• **Description of the task**
Go through the listing beneath this task and return every line that carries the string "eventHeld".

• **Given data**
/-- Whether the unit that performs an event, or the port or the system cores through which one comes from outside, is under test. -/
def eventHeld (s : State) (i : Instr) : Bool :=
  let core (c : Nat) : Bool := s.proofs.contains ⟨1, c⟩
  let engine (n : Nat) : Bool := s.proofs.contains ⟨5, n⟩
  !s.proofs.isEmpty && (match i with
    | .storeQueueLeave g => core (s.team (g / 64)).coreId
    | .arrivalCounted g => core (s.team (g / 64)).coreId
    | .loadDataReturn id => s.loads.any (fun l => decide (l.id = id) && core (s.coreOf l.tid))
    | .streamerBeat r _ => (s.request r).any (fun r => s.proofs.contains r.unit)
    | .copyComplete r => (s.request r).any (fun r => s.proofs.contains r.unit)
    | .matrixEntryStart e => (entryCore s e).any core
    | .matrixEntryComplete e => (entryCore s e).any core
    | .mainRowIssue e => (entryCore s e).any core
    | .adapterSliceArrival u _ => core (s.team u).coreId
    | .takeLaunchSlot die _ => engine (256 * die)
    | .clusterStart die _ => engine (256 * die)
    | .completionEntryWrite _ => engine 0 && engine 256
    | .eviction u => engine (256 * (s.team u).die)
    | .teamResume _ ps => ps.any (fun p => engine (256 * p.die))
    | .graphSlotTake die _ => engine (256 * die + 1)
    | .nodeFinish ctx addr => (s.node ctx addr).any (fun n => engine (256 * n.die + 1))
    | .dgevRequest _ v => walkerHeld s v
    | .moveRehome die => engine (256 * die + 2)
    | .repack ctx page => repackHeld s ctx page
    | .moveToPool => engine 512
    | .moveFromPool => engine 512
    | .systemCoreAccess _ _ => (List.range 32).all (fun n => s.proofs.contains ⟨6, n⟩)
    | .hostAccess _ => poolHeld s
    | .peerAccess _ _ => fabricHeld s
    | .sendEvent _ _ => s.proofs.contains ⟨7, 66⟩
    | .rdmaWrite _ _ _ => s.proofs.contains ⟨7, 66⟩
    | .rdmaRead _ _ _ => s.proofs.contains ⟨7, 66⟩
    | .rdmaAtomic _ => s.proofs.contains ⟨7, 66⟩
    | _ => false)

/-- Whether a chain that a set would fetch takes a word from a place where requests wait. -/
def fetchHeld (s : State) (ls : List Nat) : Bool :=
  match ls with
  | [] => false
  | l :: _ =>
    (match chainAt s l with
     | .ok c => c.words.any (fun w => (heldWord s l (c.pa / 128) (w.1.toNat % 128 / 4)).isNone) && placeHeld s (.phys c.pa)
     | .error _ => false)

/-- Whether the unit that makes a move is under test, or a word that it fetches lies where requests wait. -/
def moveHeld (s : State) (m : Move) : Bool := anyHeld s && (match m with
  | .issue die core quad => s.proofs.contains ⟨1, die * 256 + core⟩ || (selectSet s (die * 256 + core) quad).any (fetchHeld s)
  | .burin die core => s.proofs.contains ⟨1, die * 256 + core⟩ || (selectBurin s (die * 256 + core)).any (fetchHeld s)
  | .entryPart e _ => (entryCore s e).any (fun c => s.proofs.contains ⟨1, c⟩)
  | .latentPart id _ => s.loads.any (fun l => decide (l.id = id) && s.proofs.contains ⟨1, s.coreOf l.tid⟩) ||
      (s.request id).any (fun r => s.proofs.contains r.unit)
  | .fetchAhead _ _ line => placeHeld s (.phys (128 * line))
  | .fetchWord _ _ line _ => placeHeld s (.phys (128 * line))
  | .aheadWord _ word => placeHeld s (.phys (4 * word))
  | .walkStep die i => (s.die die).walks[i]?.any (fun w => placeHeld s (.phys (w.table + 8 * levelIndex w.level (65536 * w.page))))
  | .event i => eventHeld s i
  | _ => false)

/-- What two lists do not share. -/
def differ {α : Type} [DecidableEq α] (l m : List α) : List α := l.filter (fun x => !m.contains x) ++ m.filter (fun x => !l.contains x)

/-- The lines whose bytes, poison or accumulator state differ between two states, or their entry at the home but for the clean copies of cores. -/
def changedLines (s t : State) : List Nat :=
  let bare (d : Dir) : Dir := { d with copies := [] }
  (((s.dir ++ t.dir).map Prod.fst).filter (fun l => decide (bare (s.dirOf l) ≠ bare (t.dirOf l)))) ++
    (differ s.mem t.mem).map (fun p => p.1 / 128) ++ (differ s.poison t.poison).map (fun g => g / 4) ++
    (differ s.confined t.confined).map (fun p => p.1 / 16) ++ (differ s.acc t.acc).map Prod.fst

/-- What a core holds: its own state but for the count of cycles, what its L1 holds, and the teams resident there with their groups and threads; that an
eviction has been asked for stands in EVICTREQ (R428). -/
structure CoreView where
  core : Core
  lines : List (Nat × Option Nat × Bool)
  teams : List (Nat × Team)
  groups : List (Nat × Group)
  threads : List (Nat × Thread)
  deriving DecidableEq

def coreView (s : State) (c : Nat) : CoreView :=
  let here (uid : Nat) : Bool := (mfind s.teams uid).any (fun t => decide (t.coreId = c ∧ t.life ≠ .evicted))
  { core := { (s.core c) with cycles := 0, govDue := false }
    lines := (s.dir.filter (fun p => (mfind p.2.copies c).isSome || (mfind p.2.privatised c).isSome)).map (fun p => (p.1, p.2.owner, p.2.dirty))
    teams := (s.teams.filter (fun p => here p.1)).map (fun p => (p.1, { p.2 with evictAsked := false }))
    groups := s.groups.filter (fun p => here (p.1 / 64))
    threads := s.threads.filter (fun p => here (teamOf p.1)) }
...
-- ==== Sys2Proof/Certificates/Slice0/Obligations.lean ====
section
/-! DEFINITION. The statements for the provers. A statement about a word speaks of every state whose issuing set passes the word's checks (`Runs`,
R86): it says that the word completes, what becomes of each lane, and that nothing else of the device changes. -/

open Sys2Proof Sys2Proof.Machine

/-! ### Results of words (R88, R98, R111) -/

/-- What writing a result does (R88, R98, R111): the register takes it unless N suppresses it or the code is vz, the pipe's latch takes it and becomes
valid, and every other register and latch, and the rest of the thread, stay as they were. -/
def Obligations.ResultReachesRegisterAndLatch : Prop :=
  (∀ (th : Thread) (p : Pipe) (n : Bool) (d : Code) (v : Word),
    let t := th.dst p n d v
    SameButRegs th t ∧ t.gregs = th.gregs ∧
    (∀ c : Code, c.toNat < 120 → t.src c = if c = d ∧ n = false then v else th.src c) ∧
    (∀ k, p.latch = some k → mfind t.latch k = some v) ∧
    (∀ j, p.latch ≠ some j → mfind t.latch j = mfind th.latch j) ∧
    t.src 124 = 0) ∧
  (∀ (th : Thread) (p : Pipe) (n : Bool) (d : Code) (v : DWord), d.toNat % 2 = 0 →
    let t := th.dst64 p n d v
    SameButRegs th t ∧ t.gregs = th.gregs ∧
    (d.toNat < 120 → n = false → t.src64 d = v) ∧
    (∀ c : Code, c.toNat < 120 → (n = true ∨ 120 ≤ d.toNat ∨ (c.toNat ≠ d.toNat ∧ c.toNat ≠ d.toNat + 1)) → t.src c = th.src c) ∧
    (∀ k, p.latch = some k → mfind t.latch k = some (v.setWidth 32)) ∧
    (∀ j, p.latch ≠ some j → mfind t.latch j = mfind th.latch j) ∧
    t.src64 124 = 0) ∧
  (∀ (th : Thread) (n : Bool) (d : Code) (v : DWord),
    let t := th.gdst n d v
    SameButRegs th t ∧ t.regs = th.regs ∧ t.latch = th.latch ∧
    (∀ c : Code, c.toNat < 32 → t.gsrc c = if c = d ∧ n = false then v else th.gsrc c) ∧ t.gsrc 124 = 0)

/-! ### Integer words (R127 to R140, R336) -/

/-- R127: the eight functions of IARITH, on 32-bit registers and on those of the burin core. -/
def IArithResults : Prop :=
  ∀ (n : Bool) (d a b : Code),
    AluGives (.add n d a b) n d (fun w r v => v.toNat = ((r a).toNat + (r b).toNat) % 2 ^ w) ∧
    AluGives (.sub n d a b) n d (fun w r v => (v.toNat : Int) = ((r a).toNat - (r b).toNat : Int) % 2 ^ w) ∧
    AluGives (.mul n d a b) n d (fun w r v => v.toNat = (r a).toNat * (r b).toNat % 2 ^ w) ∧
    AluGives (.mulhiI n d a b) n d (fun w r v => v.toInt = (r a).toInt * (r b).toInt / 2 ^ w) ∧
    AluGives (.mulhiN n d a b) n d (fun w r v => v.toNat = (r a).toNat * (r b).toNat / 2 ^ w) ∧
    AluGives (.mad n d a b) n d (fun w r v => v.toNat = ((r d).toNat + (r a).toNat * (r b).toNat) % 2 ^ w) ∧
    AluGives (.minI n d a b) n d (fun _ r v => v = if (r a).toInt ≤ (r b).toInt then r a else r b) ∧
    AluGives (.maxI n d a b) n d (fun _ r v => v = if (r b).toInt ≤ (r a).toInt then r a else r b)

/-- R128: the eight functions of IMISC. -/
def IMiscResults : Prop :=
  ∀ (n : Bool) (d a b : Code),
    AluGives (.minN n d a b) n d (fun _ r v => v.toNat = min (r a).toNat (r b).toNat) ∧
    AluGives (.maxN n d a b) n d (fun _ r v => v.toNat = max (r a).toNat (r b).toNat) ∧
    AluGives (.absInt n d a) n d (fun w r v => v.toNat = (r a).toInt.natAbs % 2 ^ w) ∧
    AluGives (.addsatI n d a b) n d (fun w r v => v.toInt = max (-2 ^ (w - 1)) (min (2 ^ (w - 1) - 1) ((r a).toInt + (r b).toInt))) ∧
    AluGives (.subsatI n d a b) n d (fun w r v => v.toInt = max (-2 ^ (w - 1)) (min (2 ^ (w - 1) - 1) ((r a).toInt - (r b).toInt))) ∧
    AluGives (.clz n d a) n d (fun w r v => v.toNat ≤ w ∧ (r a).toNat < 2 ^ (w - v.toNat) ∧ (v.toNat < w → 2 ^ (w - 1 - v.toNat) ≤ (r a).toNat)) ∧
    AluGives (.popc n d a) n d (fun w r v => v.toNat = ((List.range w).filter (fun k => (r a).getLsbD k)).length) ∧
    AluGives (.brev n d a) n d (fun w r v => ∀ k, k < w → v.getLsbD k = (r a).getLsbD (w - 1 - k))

• **Answer to the problem**
def eventHeld (s : State) (i : Instr) : Bool :=
  | .event i => eventHeld s i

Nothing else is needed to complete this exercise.